Go line by line through the records below. Copy whichever lines contain the string "position".

## Record excerpts
- - - - -

-- ==== Sys2Proof/Machine/Step.lean ====
section
/-! DEFINITION. One step: the command at the front of the queue, or on an empty queue the 1 ms tick and the timers that
fall due (log 4). -/

namespace Sys2Proof.Machine

/-- A timer that runs counts one tick down. -/
def countDown (t : Option Nat) : Option Nat := t.map (· - 1)

/-- A frame clock counts one tick. -/
def Receiver.tick : Receiver → Receiver
  | .hunt => .hunt
  | .frame c => .frame (c + 1)

/-- The reply timer counts one tick down. -/
def Engine.tick : Engine → Engine
  | .awaiting t n => .awaiting t (n - 1)
  | e => e

/-- The 1 ms tick (R184): every clock and timer of the part moves by one. -/
def tick (s : State) : State :=
  { s with
    sport := { s.sport with supRx := s.sport.supRx.tick, fldRx := s.sport.fldRx.tick }
    line := { s.line with engine := s.line.engine.tick }
    timers := { position := countDown s.timers.position, scale := countDown s.timers.scale }
    cycle := { s.cycle with timer := countDown s.cycle.timer }
    clock := { s.clock with ticks := s.clock.ticks + 1 } }

/-- A frame clock at its limit (R3). -/
def Receiver.overdue : Receiver → Bool
  | .hunt => false
  | .frame c => Config.frameLimitMs ≤ c

/-- The reply timer at its end. -/
def Engine.overdue : Engine → Bool
  | .awaiting _ 0 => true
  | _ => false

/-- Each expiry and whether it is due. -/
def expiries (s : State) : List (Bool × Instr) :=
  [(s.sport.supRx.overdue, .supervisorFrameTimeLimit),
   (s.sport.fldRx.overdue, .fieldFrameTimeLimit),
   (s.line.engine.overdue, .replyTimeout),
   (s.timers.position == some 0, .positionTimerExpiry),
   (s.timers.scale == some 0, .scaleTimerExpiry),
   (s.cycle.timer == some 0, .cycleTimerExpiry),
   (decide (Config.ticksPerMinute ≤ s.clock.ticks), .clockMinute)]

/-- The expiries that are due. -/
def dueTimers (s : State) : List Instr := (expiries s).filterMap fun x => if x.1 then some x.2 else none

/-- Several expiries due at once: which is taken first is a free choice (log 5). -/
def chooseDue (c : Instr) (l : List Instr) (s : State) : Result :=
  exec ((c :: l).getD (Config.dueChoice s.freeCount % (l.length + 1)) c) (s.withFreeCount (s.freeCount + 1))

/-- The empty queue: a due expiry is taken, else the tick passes. -/
def idle (s : State) : Result :=
  match dueTimers s with
  | [] => .next (tick s)
  | [c] => exec c s
  | c :: l => chooseDue c l s

/-- One step. -/
def step (s : State) : Host.Outcome State Fault Refusal :=
  match s.pending with
  | c :: rest => exec c (s.withPending rest)
  | [] => idle s

/-- The state with the command that a table word spells in front of the queue; unchanged where it spells none. -/
def State.withFetchWord (s : State) (nbits w : Nat) : State :=
  match decodeTableWord nbits w with
  | some c => s.withPending (c :: s.pending)
  | none => s

end Sys2Proof.Machine
end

- - - - -

## Solution
    timers := { position := countDown s.timers.position, scale := countDown s.timers.scale }
   (s.timers.position == some 0, .positionTimerExpiry),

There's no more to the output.